→ THE PROBLEM
The entries are to be repeated verbatim, with nothing left out.

→ EXERCISE INPUT
==========

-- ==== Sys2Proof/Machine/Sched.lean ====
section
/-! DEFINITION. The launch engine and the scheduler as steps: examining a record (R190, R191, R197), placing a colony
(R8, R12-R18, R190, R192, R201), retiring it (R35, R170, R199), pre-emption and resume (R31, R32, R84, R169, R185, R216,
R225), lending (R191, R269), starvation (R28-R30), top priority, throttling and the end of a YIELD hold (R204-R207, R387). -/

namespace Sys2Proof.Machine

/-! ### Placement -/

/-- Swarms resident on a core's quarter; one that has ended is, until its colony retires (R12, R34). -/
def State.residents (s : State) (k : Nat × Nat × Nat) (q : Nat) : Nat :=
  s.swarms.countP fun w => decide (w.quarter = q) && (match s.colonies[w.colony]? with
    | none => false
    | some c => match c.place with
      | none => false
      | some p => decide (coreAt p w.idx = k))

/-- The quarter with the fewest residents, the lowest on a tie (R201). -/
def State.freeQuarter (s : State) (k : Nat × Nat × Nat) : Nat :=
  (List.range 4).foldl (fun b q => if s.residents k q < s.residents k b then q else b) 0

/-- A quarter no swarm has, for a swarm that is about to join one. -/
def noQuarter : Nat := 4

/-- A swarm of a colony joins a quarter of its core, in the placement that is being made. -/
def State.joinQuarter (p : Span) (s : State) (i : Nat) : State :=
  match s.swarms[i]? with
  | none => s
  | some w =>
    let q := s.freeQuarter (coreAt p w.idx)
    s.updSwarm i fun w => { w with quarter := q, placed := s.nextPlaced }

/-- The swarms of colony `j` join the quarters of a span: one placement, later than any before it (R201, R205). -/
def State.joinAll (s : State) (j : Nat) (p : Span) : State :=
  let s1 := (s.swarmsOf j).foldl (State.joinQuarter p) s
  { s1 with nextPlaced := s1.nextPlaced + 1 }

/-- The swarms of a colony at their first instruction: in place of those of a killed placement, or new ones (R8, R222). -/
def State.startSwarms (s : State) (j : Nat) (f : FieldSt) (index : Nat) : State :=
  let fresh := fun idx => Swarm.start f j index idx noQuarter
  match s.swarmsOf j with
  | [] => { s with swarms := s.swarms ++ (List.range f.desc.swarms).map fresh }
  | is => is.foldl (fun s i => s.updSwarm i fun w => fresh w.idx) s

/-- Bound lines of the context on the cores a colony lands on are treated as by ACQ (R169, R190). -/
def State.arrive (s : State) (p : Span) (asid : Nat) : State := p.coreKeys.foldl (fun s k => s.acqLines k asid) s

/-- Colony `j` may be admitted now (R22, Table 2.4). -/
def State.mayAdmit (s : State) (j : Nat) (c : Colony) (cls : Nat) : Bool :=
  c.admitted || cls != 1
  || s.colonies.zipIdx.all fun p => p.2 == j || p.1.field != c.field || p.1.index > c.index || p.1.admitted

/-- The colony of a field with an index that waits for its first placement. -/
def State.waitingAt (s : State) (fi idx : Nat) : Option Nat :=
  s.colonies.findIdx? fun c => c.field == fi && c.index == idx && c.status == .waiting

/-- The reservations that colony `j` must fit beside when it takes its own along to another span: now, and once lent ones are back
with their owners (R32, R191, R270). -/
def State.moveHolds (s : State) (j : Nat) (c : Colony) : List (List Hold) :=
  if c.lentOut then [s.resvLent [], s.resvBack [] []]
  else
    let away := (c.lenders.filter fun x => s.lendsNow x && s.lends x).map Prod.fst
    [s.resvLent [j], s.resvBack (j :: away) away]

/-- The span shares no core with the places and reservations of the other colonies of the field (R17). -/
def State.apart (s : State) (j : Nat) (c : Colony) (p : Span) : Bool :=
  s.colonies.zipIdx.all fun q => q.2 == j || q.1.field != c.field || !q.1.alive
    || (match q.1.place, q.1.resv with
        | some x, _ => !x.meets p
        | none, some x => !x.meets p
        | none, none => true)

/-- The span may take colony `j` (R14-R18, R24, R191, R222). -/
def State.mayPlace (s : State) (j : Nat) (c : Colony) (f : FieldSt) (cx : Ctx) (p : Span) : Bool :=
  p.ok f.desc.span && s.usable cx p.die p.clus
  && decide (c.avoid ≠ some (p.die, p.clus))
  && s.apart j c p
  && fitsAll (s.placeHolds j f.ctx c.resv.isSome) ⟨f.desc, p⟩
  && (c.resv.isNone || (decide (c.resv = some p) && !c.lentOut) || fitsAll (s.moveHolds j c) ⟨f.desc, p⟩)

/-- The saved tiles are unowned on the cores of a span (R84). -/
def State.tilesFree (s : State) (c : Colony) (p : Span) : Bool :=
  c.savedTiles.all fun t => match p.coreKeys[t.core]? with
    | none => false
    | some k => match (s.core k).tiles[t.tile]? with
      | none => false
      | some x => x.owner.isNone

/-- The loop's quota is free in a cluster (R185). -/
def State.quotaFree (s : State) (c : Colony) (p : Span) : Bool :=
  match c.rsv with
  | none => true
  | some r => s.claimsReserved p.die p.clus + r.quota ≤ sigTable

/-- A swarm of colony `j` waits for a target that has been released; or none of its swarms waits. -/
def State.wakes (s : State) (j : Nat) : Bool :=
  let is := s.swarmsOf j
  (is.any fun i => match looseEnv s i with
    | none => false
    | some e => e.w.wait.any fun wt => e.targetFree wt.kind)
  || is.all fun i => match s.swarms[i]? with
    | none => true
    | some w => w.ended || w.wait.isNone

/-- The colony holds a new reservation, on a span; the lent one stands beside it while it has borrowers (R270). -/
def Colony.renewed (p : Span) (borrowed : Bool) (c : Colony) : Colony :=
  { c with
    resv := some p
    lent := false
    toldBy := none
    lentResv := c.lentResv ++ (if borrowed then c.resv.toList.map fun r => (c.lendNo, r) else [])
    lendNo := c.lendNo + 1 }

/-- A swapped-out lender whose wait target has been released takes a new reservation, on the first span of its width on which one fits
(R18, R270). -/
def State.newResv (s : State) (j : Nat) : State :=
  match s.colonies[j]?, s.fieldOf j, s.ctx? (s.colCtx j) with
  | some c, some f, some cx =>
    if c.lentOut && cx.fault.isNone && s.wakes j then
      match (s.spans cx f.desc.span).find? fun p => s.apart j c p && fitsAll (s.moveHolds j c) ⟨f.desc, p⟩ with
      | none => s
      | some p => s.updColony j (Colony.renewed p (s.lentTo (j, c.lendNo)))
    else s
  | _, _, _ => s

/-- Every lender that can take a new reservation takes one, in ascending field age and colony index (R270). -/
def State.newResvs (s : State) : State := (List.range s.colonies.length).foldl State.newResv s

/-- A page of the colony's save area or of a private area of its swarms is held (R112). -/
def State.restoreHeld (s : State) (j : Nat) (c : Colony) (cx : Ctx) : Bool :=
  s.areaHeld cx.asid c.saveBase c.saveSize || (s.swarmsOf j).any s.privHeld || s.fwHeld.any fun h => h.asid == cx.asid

==========

→ SOLUTION FOR THIS PROBLEM
-- ==== Sys2Proof/Machine/Sched.lean ====
section
/-! DEFINITION. The launch engine and the scheduler as steps: examining a record (R190, R191, R197), placing a colony
(R8, R12-R18, R190, R192, R201), retiring it (R35, R170, R199), pre-emption and resume (R31, R32, R84, R169, R185, R216,
R225), lending (R191, R269), starvation (R28-R30), top priority, throttling and the end of a YIELD hold (R204-R207, R387). -/

namespace Sys2Proof.Machine

/-! ### Placement -/

/-- Swarms resident on a core's quarter; one that has ended is, until its colony retires (R12, R34). -/
def State.residents (s : State) (k : Nat × Nat × Nat) (q : Nat) : Nat :=
  s.swarms.countP fun w => decide (w.quarter = q) && (match s.colonies[w.colony]? with
    | none => false
    | some c => match c.place with
      | none => false
      | some p => decide (coreAt p w.idx = k))

/-- The quarter with the fewest residents, the lowest on a tie (R201). -/
def State.freeQuarter (s : State) (k : Nat × Nat × Nat) : Nat :=
  (List.range 4).foldl (fun b q => if s.residents k q < s.residents k b then q else b) 0

/-- A quarter no swarm has, for a swarm that is about to join one. -/
def noQuarter : Nat := 4

/-- A swarm of a colony joins a quarter of its core, in the placement that is being made. -/
def State.joinQuarter (p : Span) (s : State) (i : Nat) : State :=
  match s.swarms[i]? with
  | none => s
  | some w =>
    let q := s.freeQuarter (coreAt p w.idx)
    s.updSwarm i fun w => { w with quarter := q, placed := s.nextPlaced }

/-- The swarms of colony `j` join the quarters of a span: one placement, later than any before it (R201, R205). -/
def State.joinAll (s : State) (j : Nat) (p : Span) : State :=
  let s1 := (s.swarmsOf j).foldl (State.joinQuarter p) s
  { s1 with nextPlaced := s1.nextPlaced + 1 }

/-- The swarms of a colony at their first instruction: in place of those of a killed placement, or new ones (R8, R222). -/
def State.startSwarms (s : State) (j : Nat) (f : FieldSt) (index : Nat) : State :=
  let fresh := fun idx => Swarm.start f j index idx noQuarter
  match s.swarmsOf j with
  | [] => { s with swarms := s.swarms ++ (List.range f.desc.swarms).map fresh }
  | is => is.foldl (fun s i => s.updSwarm i fun w => fresh w.idx) s

/-- Bound lines of the context on the cores a colony lands on are treated as by ACQ (R169, R190). -/
def State.arrive (s : State) (p : Span) (asid : Nat) : State := p.coreKeys.foldl (fun s k => s.acqLines k asid) s

/-- Colony `j` may be admitted now (R22, Table 2.4). -/
def State.mayAdmit (s : State) (j : Nat) (c : Colony) (cls : Nat) : Bool :=
  c.admitted || cls != 1
  || s.colonies.zipIdx.all fun p => p.2 == j || p.1.field != c.field || p.1.index > c.index || p.1.admitted

/-- The colony of a field with an index that waits for its first placement. -/
def State.waitingAt (s : State) (fi idx : Nat) : Option Nat :=
  s.colonies.findIdx? fun c => c.field == fi && c.index == idx && c.status == .waiting

/-- The reservations that colony `j` must fit beside when it takes its own along to another span: now, and once lent ones are back
with their owners (R32, R191, R270). -/
def State.moveHolds (s : State) (j : Nat) (c : Colony) : List (List Hold) :=
  if c.lentOut then [s.resvLent [], s.resvBack [] []]
  else
    let away := (c.lenders.filter fun x => s.lendsNow x && s.lends x).map Prod.fst
    [s.resvLent [j], s.resvBack (j :: away) away]

/-- The span shares no core with the places and reservations of the other colonies of the field (R17). -/
def State.apart (s : State) (j : Nat) (c : Colony) (p : Span) : Bool :=
  s.colonies.zipIdx.all fun q => q.2 == j || q.1.field != c.field || !q.1.alive
    || (match q.1.place, q.1.resv with
        | some x, _ => !x.meets p
        | none, some x => !x.meets p
        | none, none => true)

/-- The span may take colony `j` (R14-R18, R24, R191, R222). -/
def State.mayPlace (s : State) (j : Nat) (c : Colony) (f : FieldSt) (cx : Ctx) (p : Span) : Bool :=
  p.ok f.desc.span && s.usable cx p.die p.clus
  && decide (c.avoid ≠ some (p.die, p.clus))
  && s.apart j c p
  && fitsAll (s.placeHolds j f.ctx c.resv.isSome) ⟨f.desc, p⟩
  && (c.resv.isNone || (decide (c.resv = some p) && !c.lentOut) || fitsAll (s.moveHolds j c) ⟨f.desc, p⟩)

/-- The saved tiles are unowned on the cores of a span (R84). -/
def State.tilesFree (s : State) (c : Colony) (p : Span) : Bool :=
  c.savedTiles.all fun t => match p.coreKeys[t.core]? with
    | none => false
    | some k => match (s.core k).tiles[t.tile]? with
      | none => false
      | some x => x.owner.isNone

/-- The loop's quota is free in a cluster (R185). -/
def State.quotaFree (s : State) (c : Colony) (p : Span) : Bool :=
  match c.rsv with
  | none => true
  | some r => s.claimsReserved p.die p.clus + r.quota ≤ sigTable

/-- A swarm of colony `j` waits for a target that has been released; or none of its swarms waits. -/
def State.wakes (s : State) (j : Nat) : Bool :=
  let is := s.swarmsOf j
  (is.any fun i => match looseEnv s i with
    | none => false
    | some e => e.w.wait.any fun wt => e.targetFree wt.kind)
  || is.all fun i => match s.swarms[i]? with
    | none => true
    | some w => w.ended || w.wait.isNone

/-- The colony holds a new reservation, on a span; the lent one stands beside it while it has borrowers (R270). -/
def Colony.renewed (p : Span) (borrowed : Bool) (c : Colony) : Colony :=
  { c with
    resv := some p
    lent := false
    toldBy := none
    lentResv := c.lentResv ++ (if borrowed then c.resv.toList.map fun r => (c.lendNo, r) else [])
    lendNo := c.lendNo + 1 }

/-- A swapped-out lender whose wait target has been released takes a new reservation, on the first span of its width on which one fits
(R18, R270). -/
def State.newResv (s : State) (j : Nat) : State :=
  match s.colonies[j]?, s.fieldOf j, s.ctx? (s.colCtx j) with
  | some c, some f, some cx =>
    if c.lentOut && cx.fault.isNone && s.wakes j then
      match (s.spans cx f.desc.span).find? fun p => s.apart j c p && fitsAll (s.moveHolds j c) ⟨f.desc, p⟩ with
      | none => s
      | some p => s.updColony j (Colony.renewed p (s.lentTo (j, c.lendNo)))
    else s
  | _, _, _ => s

/-- Every lender that can take a new reservation takes one, in ascending field age and colony index (R270). -/
def State.newResvs (s : State) : State := (List.range s.colonies.length).foldl State.newResv s

/-- A page of the colony's save area or of a private area of its swarms is held (R112). -/
def State.restoreHeld (s : State) (j : Nat) (c : Colony) (cx : Ctx) : Bool :=
  s.areaHeld cx.asid c.saveBase c.saveSize || (s.swarmsOf j).any s.privHeld || s.fwHeld.any fun h => h.asid == cx.asid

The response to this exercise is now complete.